0

The table in question looks similar to this:

create table metrics_measurement
(
    id                       bigint generated by default as identity
        constraint metrics_measurement_pkey
            primary key,
    measured_at              timestamp with time zone not null,
    measured_value           double precision         not null,
    metric_id                integer                  not null
        constraint metrics_measurement_metric_id_24fcec65_fk_metrics_metric_id
            references metrics_metric
            deferrable initially deferred,
    processed_into_aggregate boolean                  not null,
    created_at               timestamp with time zone not null,
    updated_at               timestamp with time zone not null
);

The query in question is:

SELECT * 
FROM "metrics_measurement" 
WHERE "metrics_measurement"."metric_id" = 6433 
ORDER BY "metrics_measurement"."measured_at" ASC 
LIMIT 1;

What I would expect to happen is Postgres uses the index on metric_id to filter down to the relevant rows and then do a sort on the remainder.

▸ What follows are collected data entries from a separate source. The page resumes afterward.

-- ==== Sys2Proof/Laws/Ends.lean ====
section
/-! SUPPORT. What each operation and each command of Machine/Ends.lean can do to the state. -/

namespace Sys2Proof.Machine

theorem State.abandonBreak_moves (a0) (s) : State.Moves [.aon, .nor, .book, .ctxs, .decisions, .actCals, .pair, .svc, .out] s (State.abandonBreak a0 s) := by
  unfold State.abandonBreak
  repeat' (first
    | (with_reducible intro)
    | with_reducible exact Moves.refl _ _
    | with_reducible assumption
    | ((with_reducible apply Moves.op (State.complete_moves _ _ _)); decide)
    | ((with_reducible apply Moves.op (State.fullPoint_moves _ _)); decide)
    | ((with_reducible apply Moves.op (State.modAcal_moves _ _ _)); decide)
    | ((with_reducible apply Moves.op (State.raiseCal_moves _ _ _ _)); decide)
    | with_reducible apply Moves.ite
    | with_reducible apply Moves.when
    | (extract_lets +onlyGivenNames u; (with_reducible apply Moves.let (u := u)); (intro h; clear_value u); rotate_left; subst u; rotate_right)
    | (extract_lets +onlyGivenNames v; subst v)
    | split)

theorem State.dropBits_moves (a0) (s) : State.Moves [.ports, .chorus] s (State.dropBits a0 s) := by
  unfold State.dropBits
  repeat' (first
    | (with_reducible intro)
    | with_reducible exact Moves.refl _ _
    | with_reducible assumption
    | ((with_reducible apply Moves.op (State.modPool_moves _ _ _)); decide)
    | ((with_reducible apply State.modPort_moves); exact fun _ => ⟨rfl, rfl⟩; decide)
    | ((with_reducible apply State.modPort_leaves); exact fun _ => rfl; decide)
    | ((with_reducible apply State.modPort_moves); (intro _; (try dsimp only); split <;> exact ⟨rfl, rfl⟩); decide)
    | with_reducible apply Moves.ite
    | with_reducible apply Moves.when
    | (extract_lets +onlyGivenNames u; (with_reducible apply Moves.let (u := u)); (intro h; clear_value u); rotate_left; subst u; rotate_right)
    | (extract_lets +onlyGivenNames v; subst v)
    | split)

theorem State.cancelGates_moves (a0) (a1) (a2) (s) : State.Moves [.ports, .seqs, .chorus] s (State.cancelGates a0 a1 a2 s) := by
  unfold State.cancelGates
  repeat' (first
    | (with_reducible intro)
    | with_reducible exact Moves.refl _ _
    | with_reducible assumption
    | ((with_reducible apply Moves.op (State.dropBits_moves _ _)); decide)
    | ((with_reducible apply Moves.op (State.modSeq_moves _ _ _)); decide)
    | ((with_reducible apply Moves.op (State.sendCancel_moves _ _ _)); decide)
    | with_reducible apply Moves.ite
    | with_reducible apply Moves.when
    | (extract_lets +onlyGivenNames u; (with_reducible apply Moves.let (u := u)); (intro h; clear_value u); rotate_left; subst u; rotate_right)
    | (extract_lets +onlyGivenNames v; subst v)
    | split)

theorem State.idleEncoder_moves (a0) (s) : State.Moves [.ports, .chorus] s (State.idleEncoder a0 s) := by
  unfold State.idleEncoder
  repeat' (first
    | (with_reducible intro)
    | with_reducible exact Moves.refl _ _
    | with_reducible assumption
    | ((with_reducible apply Moves.op (State.dropBits_moves _ _)); decide)
    | ((with_reducible apply Moves.op (State.modPool_moves _ _ _)); decide)
    | with_reducible apply Moves.ite
    | with_reducible apply Moves.when
    | (extract_lets +onlyGivenNames u; (with_reducible apply Moves.let (u := u)); (intro h; clear_value u); rotate_left; subst u; rotate_right)
    | (extract_lets +onlyGivenNames v; subst v)
    | split)

theorem State.noteRequest_moves (a0) (s) : State.Moves [.chorus] s (State.noteRequest a0 s) := by
  unfold State.noteRequest
  repeat' (first
    | with_reducible exact Moves.refl _ _
    | ((with_reducible apply Moves.op (State.modPool_moves _ _ _)); decide))

theorem State.seqToIdle_moves (a0) (a1) (s) : State.Moves [.ports, .seqs, .chorus] s (State.seqToIdle a0 a1 s) := by
  unfold State.seqToIdle
  repeat' (first
    | (with_reducible intro)
    | with_reducible exact Moves.refl _ _
    | with_reducible assumption
    | ((with_reducible apply Moves.op (State.idleEncoder_moves _ _)); decide)
    | ((with_reducible apply Moves.op (State.modSeq_moves _ _ _)); decide)
    | ((with_reducible apply Moves.op (State.noteRequest_moves _ _)); decide)
    | with_reducible apply Moves.ite
    | with_reducible apply Moves.when
    | (extract_lets +onlyGivenNames u; (with_reducible apply Moves.let (u := u)); (intro h; clear_value u); rotate_left; subst u; rotate_right)
    | (extract_lets +onlyGivenNames v; subst v)
    | split)

theorem State.bind_moves (a0) (a1) (a2) (s) : State.Moves [.chorus] s (State.bind a0 a1 a2 s) := by
  unfold State.bind
  repeat' (first
    | (with_reducible intro)
    | with_reducible exact Moves.refl _ _
    | with_reducible assumption
    | ((with_reducible apply Moves.op (State.modChorus_moves _ _)); decide)
    | ((with_reducible apply Moves.op (State.modEng_moves _ _ _)); decide)
    | ((with_reducible apply Moves.op (State.modPool_moves _ _ _)); decide)
    | with_reducible apply Moves.ite
    | with_reducible apply Moves.when
    | (extract_lets +onlyGivenNames u; (with_reducible apply Moves.let (u := u)); (intro h; clear_value u); rotate_left; subst u; rotate_right)
    | (extract_lets +onlyGivenNames v; subst v)
    | split)

theorem State.grantLoop_moves (a0) (s) : State.Moves [.chorus] s (State.grantLoop a0 s) := by
  induction a0 generalizing s with
  | zero => exact Moves.refl _ _
  | succ n ih =>
    unfold State.grantLoop
    repeat' (first
      | with_reducible exact Moves.refl _ _
      | ((with_reducible apply Moves.op (State.bind_moves _ _ _ _)); decide)
      | ((with_reducible apply Moves.op (ih _)); exact List.Subset.refl _)
      | with_reducible apply Moves.ite
      | split)

theorem State.takeRecovery_moves (s) : State.Moves [.chorus] s (State.takeRecovery s) := by
  unfold State.takeRecovery
  repeat' (first
    | (with_reducible intro)
    | with_reducible exact Moves.refl _ _
    | with_reducible assumption
    | ((with_reducible apply Moves.op (State.modEng_moves _ _ _)); decide)
    | with_reducible apply Moves.ite
    | with_reducible apply Moves.each
    | split)

theorem State.grant_moves (s) : State.Moves [.chorus] s (State.grant s) := by
  unfold State.grant
  repeat' (first
    | with_reducible exact Moves.refl _ _
    | ((with_reducible apply Moves.op (State.grantLoop_moves _ _)); decide)
    | ((with_reducible apply Moves.op (State.takeRecovery_moves _)); decide))

theorem State.releaseEngine_moves (a0) (s) : State.Moves [.chorus] s (State.releaseEngine a0 s) := by
  unfold State.releaseEngine
  repeat' (first
    | (with_reducible intro)
    | with_reducible exact Moves.refl _ _
    | with_reducible assumption
    | ((with_reducible apply Moves.op (State.grant_moves _)); decide)
    | ((with_reducible apply Moves.op (State.modEng_moves _ _ _)); decide)
    | with_reducible apply Moves.ite
    | with_reducible apply Moves.when
    | (extract_lets +onlyGivenNames u; (with_reducible apply Moves.let (u := u)); (intro h; clear_value u); rotate_left; subst u; rotate_right)
    | (extract_lets +onlyGivenNames v; subst v)
    | split)

theorem State.endSession_moves (a0) (s) : State.Moves [.chorus] s (State.endSession a0 s) := by
  unfold State.endSession
  repeat' (first
    | with_reducible exact Moves.refl _ _
    | with_reducible assumption
    | ((with_reducible apply Moves.op (State.modPool_moves _ _ _)); decide)
    | ((with_reducible apply Moves.op (State.releaseEngine_moves _ _)); decide)
    | (extract_lets +onlyGivenNames u; (with_reducible apply Moves.let (u := u)); (intro h; clear_value u); rotate_left; subst u; rotate_right)
    | split)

This is what it's actually trying to do:

Limit  (cost=722051.34..722051.46 rows=1 width=45) (actual time=50814.355..50814.446 rows=1 loops=1)
  ->  Gather Merge  (cost=722051.34..770982.43 rows=419380 width=45) (actual time=50814.354..50814.444 rows=1 loops=1)
        Workers Planned: 2
        Workers Launched: 0
        ->  Sort  (cost=721051.32..721575.54 rows=209690 width=45) (actual time=50814.141..50814.141 rows=1 loops=1)
              Sort Key: measured_at
              Sort Method: top-N heapsort  Memory: 25kB
              ->  Parallel Seq Scan on metrics_measurement  (cost=0.00..720002.87 rows=209690 width=45) (actual time=24.851..50765.952 rows=489909 loops=1)
                    Filter: (metric_id = 6433)
                    Rows Removed by Filter: 48938488
Planning Time: 0.140 ms
Execution Time: 50814.467 ms

If I SET enambe_seqscan TO OFF, then it does as expected and is like 2 orders of magnitude faster:

Limit  (cost=723454.64..723454.75 rows=1 width=45) (actual time=494.140..494.773 rows=1 loops=1)
  ->  Gather Merge  (cost=723454.64..772444.06 rows=419880 width=45) (actual time=494.139..494.771 rows=1 loops=1)
        Workers Planned: 2
        Workers Launched: 2
        ->  Sort  (cost=722454.61..722979.46 rows=209940 width=45) (actual time=481.618..481.619 rows=1 loops=3)
              Sort Key: measured_at
              Sort Method: top-N heapsort  Memory: 25kB
              Worker 0:  Sort Method: top-N heapsort  Memory: 25kB
              Worker 1:  Sort Method: top-N heapsort  Memory: 25kB
              ->  Parallel Bitmap Heap Scan on metrics_measurement  (cost=5753.32..721404.91 rows=209940 width=45) (actual time=76.833..467.373 rows=163306 loops=3)
                    Recheck Cond: (metric_id = 6433)
                    Heap Blocks: exact=2308
                    ->  Bitmap Index Scan on metrics_measurement_metric_id_24fcec65  (cost=0.00..5627.35 rows=503855 width=0) (actual time=85.310..85.310 rows=489917 loops=1)
                          Index Cond: (metric_id = 6433)
Planning Time: 0.140 ms
Execution Time: 494.802 ms

I've already attempted ANALYZEing the table and running alter table metrics_measurement alter metric_id set statistics 10000 and then ANALYZEing again and the planner still refuses to use the index available to it. I've tried to look at the metrics and such it uses to see what's wrong but it's a bit out of my knowledge to know what to look for there.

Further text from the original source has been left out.